Exercise prompt -
The stretch wanted below opens at the line containing "-- ==== Sys2Proof/Laws/State.lean" and closes at the line containing "s.used := rfl". Please return it exactly, with no other lines.
(Beginning of Study material)
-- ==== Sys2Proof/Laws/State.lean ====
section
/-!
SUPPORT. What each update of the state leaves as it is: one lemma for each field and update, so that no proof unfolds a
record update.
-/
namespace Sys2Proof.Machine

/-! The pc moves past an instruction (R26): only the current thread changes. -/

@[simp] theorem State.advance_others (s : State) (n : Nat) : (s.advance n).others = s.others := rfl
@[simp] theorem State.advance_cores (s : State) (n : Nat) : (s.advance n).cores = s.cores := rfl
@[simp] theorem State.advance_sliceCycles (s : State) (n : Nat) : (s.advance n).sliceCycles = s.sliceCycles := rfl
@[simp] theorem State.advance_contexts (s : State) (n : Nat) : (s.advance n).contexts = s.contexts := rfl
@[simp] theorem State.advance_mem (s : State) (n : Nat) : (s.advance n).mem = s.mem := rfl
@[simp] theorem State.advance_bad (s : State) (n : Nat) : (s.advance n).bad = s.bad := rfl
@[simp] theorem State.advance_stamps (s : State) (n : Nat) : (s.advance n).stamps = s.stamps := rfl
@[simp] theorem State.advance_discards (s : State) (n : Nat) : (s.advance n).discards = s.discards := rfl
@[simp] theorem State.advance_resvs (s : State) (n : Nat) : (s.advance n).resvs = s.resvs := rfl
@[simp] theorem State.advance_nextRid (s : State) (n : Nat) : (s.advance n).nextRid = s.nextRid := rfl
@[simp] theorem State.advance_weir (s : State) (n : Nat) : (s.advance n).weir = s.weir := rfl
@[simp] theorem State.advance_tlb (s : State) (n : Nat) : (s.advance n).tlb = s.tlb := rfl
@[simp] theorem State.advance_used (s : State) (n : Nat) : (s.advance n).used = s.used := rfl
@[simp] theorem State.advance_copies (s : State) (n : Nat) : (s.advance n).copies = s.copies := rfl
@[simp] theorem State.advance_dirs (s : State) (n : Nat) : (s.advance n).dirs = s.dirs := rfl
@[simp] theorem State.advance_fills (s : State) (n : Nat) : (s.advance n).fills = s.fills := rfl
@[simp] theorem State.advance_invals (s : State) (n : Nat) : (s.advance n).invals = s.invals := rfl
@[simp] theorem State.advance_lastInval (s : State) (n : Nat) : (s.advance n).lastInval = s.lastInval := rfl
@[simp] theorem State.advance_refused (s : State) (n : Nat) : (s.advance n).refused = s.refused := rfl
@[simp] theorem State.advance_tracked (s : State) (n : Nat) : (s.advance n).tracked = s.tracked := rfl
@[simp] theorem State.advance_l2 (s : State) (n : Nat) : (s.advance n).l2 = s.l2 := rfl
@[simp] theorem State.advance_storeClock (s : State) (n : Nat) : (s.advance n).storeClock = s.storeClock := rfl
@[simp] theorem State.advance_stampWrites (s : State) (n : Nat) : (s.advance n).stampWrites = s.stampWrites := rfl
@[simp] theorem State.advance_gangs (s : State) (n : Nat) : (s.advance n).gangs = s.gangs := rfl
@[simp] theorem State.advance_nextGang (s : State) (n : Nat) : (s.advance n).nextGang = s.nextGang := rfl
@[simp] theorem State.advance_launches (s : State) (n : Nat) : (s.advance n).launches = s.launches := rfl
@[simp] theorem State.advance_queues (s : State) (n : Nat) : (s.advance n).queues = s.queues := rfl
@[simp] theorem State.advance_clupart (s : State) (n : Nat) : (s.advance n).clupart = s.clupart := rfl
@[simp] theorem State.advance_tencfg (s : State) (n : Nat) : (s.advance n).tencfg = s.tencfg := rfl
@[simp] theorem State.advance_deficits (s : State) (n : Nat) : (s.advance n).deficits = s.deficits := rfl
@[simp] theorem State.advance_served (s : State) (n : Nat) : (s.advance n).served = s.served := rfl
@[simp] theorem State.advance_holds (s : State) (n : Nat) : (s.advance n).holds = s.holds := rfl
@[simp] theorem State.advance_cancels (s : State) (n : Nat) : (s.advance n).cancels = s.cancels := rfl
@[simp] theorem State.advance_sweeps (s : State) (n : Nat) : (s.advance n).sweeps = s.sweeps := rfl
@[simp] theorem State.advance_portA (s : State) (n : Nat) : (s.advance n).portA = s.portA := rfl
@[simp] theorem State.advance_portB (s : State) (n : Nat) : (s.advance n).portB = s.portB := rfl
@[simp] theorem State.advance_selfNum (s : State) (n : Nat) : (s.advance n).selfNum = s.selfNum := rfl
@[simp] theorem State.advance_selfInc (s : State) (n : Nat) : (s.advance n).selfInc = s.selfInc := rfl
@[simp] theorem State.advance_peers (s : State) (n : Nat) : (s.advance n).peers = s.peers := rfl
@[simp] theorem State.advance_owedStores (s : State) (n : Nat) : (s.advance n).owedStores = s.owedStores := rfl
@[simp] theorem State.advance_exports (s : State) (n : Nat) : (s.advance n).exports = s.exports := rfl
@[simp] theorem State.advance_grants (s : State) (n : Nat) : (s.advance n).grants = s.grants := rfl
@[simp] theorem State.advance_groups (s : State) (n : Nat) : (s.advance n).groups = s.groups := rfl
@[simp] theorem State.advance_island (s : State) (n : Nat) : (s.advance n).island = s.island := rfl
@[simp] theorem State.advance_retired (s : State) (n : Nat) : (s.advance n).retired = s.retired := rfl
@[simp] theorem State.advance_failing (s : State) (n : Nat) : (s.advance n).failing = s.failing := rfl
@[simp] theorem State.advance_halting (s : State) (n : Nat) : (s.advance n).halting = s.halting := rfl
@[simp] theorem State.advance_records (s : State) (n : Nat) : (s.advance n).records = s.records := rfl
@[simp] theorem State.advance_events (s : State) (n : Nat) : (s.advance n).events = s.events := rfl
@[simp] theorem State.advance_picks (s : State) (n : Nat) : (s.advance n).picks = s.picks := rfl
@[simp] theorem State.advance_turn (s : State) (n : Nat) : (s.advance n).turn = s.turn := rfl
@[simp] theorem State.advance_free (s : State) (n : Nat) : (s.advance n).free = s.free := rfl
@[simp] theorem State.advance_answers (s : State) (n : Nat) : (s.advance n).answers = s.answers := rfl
(End of Study material)
(Beginning of Study material)
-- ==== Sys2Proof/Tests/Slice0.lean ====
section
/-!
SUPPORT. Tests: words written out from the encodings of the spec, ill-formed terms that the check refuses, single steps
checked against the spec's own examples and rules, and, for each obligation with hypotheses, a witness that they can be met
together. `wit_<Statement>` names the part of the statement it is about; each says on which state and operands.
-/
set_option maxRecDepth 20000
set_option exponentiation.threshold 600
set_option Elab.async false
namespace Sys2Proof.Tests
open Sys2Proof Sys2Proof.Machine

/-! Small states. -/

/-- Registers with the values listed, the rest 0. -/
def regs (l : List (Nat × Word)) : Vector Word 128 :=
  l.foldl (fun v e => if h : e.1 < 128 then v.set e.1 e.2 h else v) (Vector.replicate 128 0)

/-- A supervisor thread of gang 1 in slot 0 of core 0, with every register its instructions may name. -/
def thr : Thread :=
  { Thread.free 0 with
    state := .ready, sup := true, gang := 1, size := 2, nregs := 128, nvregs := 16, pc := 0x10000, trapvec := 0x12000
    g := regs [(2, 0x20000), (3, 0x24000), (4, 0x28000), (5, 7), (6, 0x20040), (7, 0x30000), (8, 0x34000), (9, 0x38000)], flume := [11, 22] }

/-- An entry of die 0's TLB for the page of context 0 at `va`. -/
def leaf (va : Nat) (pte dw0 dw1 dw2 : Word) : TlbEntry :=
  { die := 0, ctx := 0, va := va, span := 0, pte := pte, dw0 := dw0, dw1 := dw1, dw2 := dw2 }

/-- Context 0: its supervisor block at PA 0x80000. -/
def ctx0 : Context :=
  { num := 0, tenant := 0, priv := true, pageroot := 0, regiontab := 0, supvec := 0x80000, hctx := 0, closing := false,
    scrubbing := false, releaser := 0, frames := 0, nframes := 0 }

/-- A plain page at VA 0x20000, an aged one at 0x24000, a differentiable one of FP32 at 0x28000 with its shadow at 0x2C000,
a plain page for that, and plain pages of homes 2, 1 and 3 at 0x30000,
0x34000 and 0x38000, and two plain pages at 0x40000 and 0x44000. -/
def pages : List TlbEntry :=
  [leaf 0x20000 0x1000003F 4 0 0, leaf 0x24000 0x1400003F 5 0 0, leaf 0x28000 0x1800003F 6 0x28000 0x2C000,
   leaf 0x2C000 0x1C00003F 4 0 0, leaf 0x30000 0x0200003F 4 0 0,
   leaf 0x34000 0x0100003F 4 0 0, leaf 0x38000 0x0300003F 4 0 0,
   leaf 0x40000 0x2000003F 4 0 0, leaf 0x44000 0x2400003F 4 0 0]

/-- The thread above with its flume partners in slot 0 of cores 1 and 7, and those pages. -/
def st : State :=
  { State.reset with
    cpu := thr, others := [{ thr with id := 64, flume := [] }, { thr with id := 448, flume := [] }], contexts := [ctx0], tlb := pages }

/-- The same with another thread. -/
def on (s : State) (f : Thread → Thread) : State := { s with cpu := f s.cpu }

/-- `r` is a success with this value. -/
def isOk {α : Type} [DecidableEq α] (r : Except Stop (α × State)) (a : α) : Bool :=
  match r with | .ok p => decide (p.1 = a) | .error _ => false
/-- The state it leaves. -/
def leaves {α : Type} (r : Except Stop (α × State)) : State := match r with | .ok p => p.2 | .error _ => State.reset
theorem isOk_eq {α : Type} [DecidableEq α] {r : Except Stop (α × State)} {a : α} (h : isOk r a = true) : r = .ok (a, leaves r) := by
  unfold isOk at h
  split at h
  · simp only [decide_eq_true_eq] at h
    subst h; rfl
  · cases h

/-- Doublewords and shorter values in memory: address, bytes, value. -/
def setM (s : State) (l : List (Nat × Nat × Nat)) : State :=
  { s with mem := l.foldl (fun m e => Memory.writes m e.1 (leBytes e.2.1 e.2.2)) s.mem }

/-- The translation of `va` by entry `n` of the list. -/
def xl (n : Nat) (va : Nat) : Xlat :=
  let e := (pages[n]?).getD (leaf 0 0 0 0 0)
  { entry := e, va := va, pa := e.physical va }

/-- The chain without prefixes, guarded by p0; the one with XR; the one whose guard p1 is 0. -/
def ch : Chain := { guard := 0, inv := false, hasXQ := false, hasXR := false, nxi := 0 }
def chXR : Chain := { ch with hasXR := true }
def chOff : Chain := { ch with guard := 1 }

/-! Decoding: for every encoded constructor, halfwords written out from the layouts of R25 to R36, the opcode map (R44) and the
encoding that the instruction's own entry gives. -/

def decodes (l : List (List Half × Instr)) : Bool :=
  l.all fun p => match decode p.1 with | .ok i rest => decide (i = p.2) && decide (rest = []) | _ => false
(End of Study material)
Reply -
-- ==== Sys2Proof/Laws/State.lean ====
section
/-!
SUPPORT. What each update of the state leaves as it is: one lemma for each field and update, so that no proof unfolds a
record update.
-/
namespace Sys2Proof.Machine

/-! The pc moves past an instruction (R26): only the current thread changes. -/

@[simp] theorem State.advance_others (s : State) (n : Nat) : (s.advance n).others = s.others := rfl
@[simp] theorem State.advance_cores (s : State) (n : Nat) : (s.advance n).cores = s.cores := rfl
@[simp] theorem State.advance_sliceCycles (s : State) (n : Nat) : (s.advance n).sliceCycles = s.sliceCycles := rfl
@[simp] theorem State.advance_contexts (s : State) (n : Nat) : (s.advance n).contexts = s.contexts := rfl
@[simp] theorem State.advance_mem (s : State) (n : Nat) : (s.advance n).mem = s.mem := rfl
@[simp] theorem State.advance_bad (s : State) (n : Nat) : (s.advance n).bad = s.bad := rfl
@[simp] theorem State.advance_stamps (s : State) (n : Nat) : (s.advance n).stamps = s.stamps := rfl
@[simp] theorem State.advance_discards (s : State) (n : Nat) : (s.advance n).discards = s.discards := rfl
@[simp] theorem State.advance_resvs (s : State) (n : Nat) : (s.advance n).resvs = s.resvs := rfl
@[simp] theorem State.advance_nextRid (s : State) (n : Nat) : (s.advance n).nextRid = s.nextRid := rfl
@[simp] theorem State.advance_weir (s : State) (n : Nat) : (s.advance n).weir = s.weir := rfl
@[simp] theorem State.advance_tlb (s : State) (n : Nat) : (s.advance n).tlb = s.tlb := rfl
@[simp] theorem State.advance_used (s : State) (n : Nat) : (s.advance n).used = s.used := rfl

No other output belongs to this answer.